NO MUNDO DA CAMA...

Não há uma perfeita explicação

Para um sonhar que se revela

Bem longe de qualquer intuição

E perto do pensar que seqüela.

Em saber que um rico e senhor

Dono de uma simples cidadela

Era também na força possuidor

Das vontades de uma donzela.

Doce, meiga, nova e tão perfeita

Que da sua beleza brotavam flores.

Mas, de felicidade em si desfeita

Por viver sem verter seus amores.

Pensei em visitá-los pra entender

Como viviam sem se ter carinho.

Não que eu a quisesse defender

Ou pra ele mostrar-me bonzinho.

Mesmo porque eu já era bem casado

Tinha uma mulher sempre delicada.

O nosso casamento era até sagrado

Ela pra mim era a esposa dedicada.

Intrigou-me o lugar que chegava

E decidido a comprovar o tal boato

Mudei a rota que pra mim tomava

Para um lugar totalmente inexato.

Lá chegando fui muito bem recebido

Fui apresentado à família reunida.

Parecia até que eu havia ali merecido

Aquela hospitalidade desprendida.

Meu olhar cruzou com o da senhora

Que obrigada em mim também se foi

Nunca houvera na vida tanta história

Como ali fora contada por nós dois.

Finquei meus pés naquela cidade

Não ligando pra qualquer destino.

Se minha morte fosse à verdade

Encararia.

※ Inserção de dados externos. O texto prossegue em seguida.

/-- Only an ACTIVE queue has commands read. -/
def State.headCmd (s : State) (x : Queue) : HeadCmd :=
  match x.desc with
  | .none => .none
  | .some d =>
    if x.status ≠ 1 ∨ x.closing.isSome ∨ x.after.isSome ∨ x.pending = 0 then .none
    else if s.info.state = 3 then .bad Code.failed
    else if 2 ^ d.rszlog < x.pending then .bad Code.overrun
    else
      match s.queueCtx d with
      | .none => .bad Code.translation
      | .some c =>
        match s.cpReadIn d.part c (x.headAddr d) 64 with
        | .err e => .bad e
        | .wait ds => .wait ds
        | .ok l =>
          match cmdOf l with
          | .none => .bad Code.badCmd
          | .some (o, k) => .cmd o k

/-- The command at a queue's head has been read (R24). -/
def State.headRead (s : State) (q : Nat) : State :=
  match (s.queue q).desc with
  | none => s
  | some d =>
    match s.queueCtx d with
    | none => s
    | some c => s.cpCrossAt d.part c ((s.queue q).headAddr d) 64

/-- RIDX advances past a command that starts; a ring that empties keeps its debt and not its credit (R306). -/
def State.nextCommand (s : State) (q : Nat) : State :=
  (s.onQueue q fun x =>
    { x with
        ridx := x.ridx + 1
        deficit := if x.widx = x.ridx + 1 then min x.deficit 0 else x.deficit }).writeStatus q

/-! ## SIGNAL (R296) -/

/-- The write of a SIGNAL, which releases every access of the commands that completed before it. -/
def State.signalWrite (s : State) (part ctx : Nat) (addr value : W64) (add : Bool) (fail : Nat → State → State)
    (k : State → State) : State :=
  match s.cpPlace part ctx addr.toNat 8 .write with
  | .err c => fail c s
  | .wait ds => s.wakeLinks ds
  | .ok key =>
    if (s.lostAt key 8).isSome then fail Code.lost s
    else
      let old := BitVec.ofNat 64 (s.readNat key 8)
      s.cpStore part ctx addr.toNat (bytesOf64 (if add then old + value else value)) fail k

/-- SIGNAL: it starts once every earlier command of its queue has completed. -/
def execSignal (q : Nat) (addr value : W64) (add : Bool) (s : State) : Out :=
  .next (
    let x := s.queue q
    match x.desc, s.headCmd x with
    | some d, .cmd _ c =>
      if c = .signal addr value add ∧ x.running.isEmpty then
        (s.headRead q).signalWrite d.part ((s.queueCtx d).getD 0) addr value add (fun e s => s.refuse q e) fun s =>
          s.nextCommand q
      else s
    | _, _ => s)

/-! ## AFTER (R296) -/

/-- An AFTER as it starts at a time. -/
def afterAt (now : Nat) (addr value : W64) (kind : Nat) (timeout : W32) : AfterState :=
  ⟨addr, value, kind, if timeout = 0 then none else some (timeout.toNat * microUnits), now⟩

/-- AFTER: it starts at the head of its queue, and holds back what follows. -/
def execAfter (q : Nat) (addr value : W64) (kind : Nat) (timeout : W32) (s : State) : Out :=
  .next (
    let x := s.queue q
    match s.headCmd x with
    | .cmd _ c =>
      if c = .after addr value kind timeout then
        let s1 := s.headRead q
        (s1.onQueue q fun x => { x with after := some (afterAt s1.now addr value kind timeout) }).nextCommand q
      else s
    | _ => s)

/-- What a poll finds. -/
inductive Polled where
  | met
  | not
  | err (code : Nat)
  | wait (dies : List DieId)
  deriving DecidableEq, Repr

/-- The condition of an AFTER on the bytes at its address: the word, the sync word's GEN, or the object's V0 as
pre-application leaves it. -/
def AfterState.holds (a : AfterState) (l : List Byte) : Bool :=
  if a.kind = 0 then decide (a.value.toNat ≤ natOfBytes l)
  else if a.kind = 1 then decide ((natOfBytes l % 2 ^ 16 + 2 ^ 16 - a.value.toNat % 2 ^ 16) % 2 ^ 16 < 2 ^ 15)
  else
    let o := (objOfBytes l).preApply
    o.valid && decide (a.value.toNat ≤ o.v0.toNat)

/-- The command processor as one that makes accesses (R152). Its reads acquire what has been performed before them. -/
def State.cpMaker (s : State) : Maker := ⟨.host, 256, 0, s.nextOp⟩

/-- One read of an AFTER's address: an atomic read at SYSTEM scope, for KIND 2 after the pre-application of R197. -/
def State.poll (s : State) (part ctx : Nat) (a : AfterState) : State × Polled :=
  let n := if a.kind = 2 then 1024 else 8
  match s.cpPlace part ctx a.addr.toNat n .read with
  | .err c => (s, .err c)
  | .wait ds => (s.wakeLinks ds, .wait ds)
  | .ok key =>
    let s1 := (s.causal (s.walkDies cpCore part ctx a.addr.toNat)).cpCross key
    let old := s1.readBytes key n
    let r := if a.holds old then Polled.met else .not
    let vent := s1.homeVent (lineOf key)
    if (s1.lostAt key n).isSome then (s1, .err Code.lost)
    else if a.kind ≠ 2 ∨ (objOfBytes old).preApply = objOfBytes old then (s1, r)
    else if !s1.mayWrite vent (lineOf key) then (s1.askOwn vent (lineOf key), .wait [])
    else ((State.preApplyAt (s1.acquiredOn .host 256 (-1)) vent (part, ctx) s1.cpMaker key old).1, r)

Não era mero desatino.

Passamos a nos amar todos os dias

Não ligando se fossemos notados.

Mas ela tornou-se a fêmea arredia

Então acabamos sendo revelados.

Aquele senhor que de início me acolheu

Fora lesado no que ele mais primava.

A riqueza juntada e tudo que a ela deu

Sem ligar pro coração que o amava.

Não tínhamos mais como esconder.

O ponto principal estava quebrado.

Dele não se podia mais retroceder

Pois, nosso romance estava firmado.

Ela num desespero inexplicável

E usando o artifício mais ardil.

Sangrara o peito do miserável

Apunhalando o velho corpanzil.

A tragédia de fato se consumava

E só nós que sabíamos deste mal.

O povo dali jamais se acostumava

Com um crime por motivo banal.

Distanciamos-nos para amenizar

Qualquer rumor que pudesse surgir.

Como se alguém fosse desconfiar

E disso não teríamos como fugir.

Tudo passara em nossa cabeça

Como uma história bem normal.

Desse amor que alguém mereça

Acabar-se num crime passional.

Não agüentávamos viver ausentes

Como se fosse um amor simplório.

Éramos definitivamente amantes.

Encontrando-se em pleno velório.

Não resistimos ao tempo já perdido

Queríamos nos abraçar como antes.

Só pensávamos no futuro prometido.

Numa vida intensa e sempre errante.

E surpreendido num súbito desejo

Decidi olhar o fúnebre no caixão.

Iniciou-se ali meu maior pesadelo

E não contive a primitiva reação.

Olhando para o rosto do moribundo

Via-me olhando minha própria face.

No caixão estava eu fora do mundo

Morto pela amada em novo enlace.

Desesperado aquela senhora procurei

Afinal, pra isso haveria uma explicação

E quando, fixamente, pra ela eu olhei

Tive outra nova duríssima constatação.

Aquela mulher de lascívia constante

Libidinosa e incansável enamorada

Era a esposa que num lugar distante

Deixe de esperando minha chegada.

Lutando contra a emoção que o sonho me deu

Compreendi a imensidão que a loucura martela.

Aquele visitante, danoso, morto e traído era eu.

E a minha esposa, viúva feliz e amante era ela.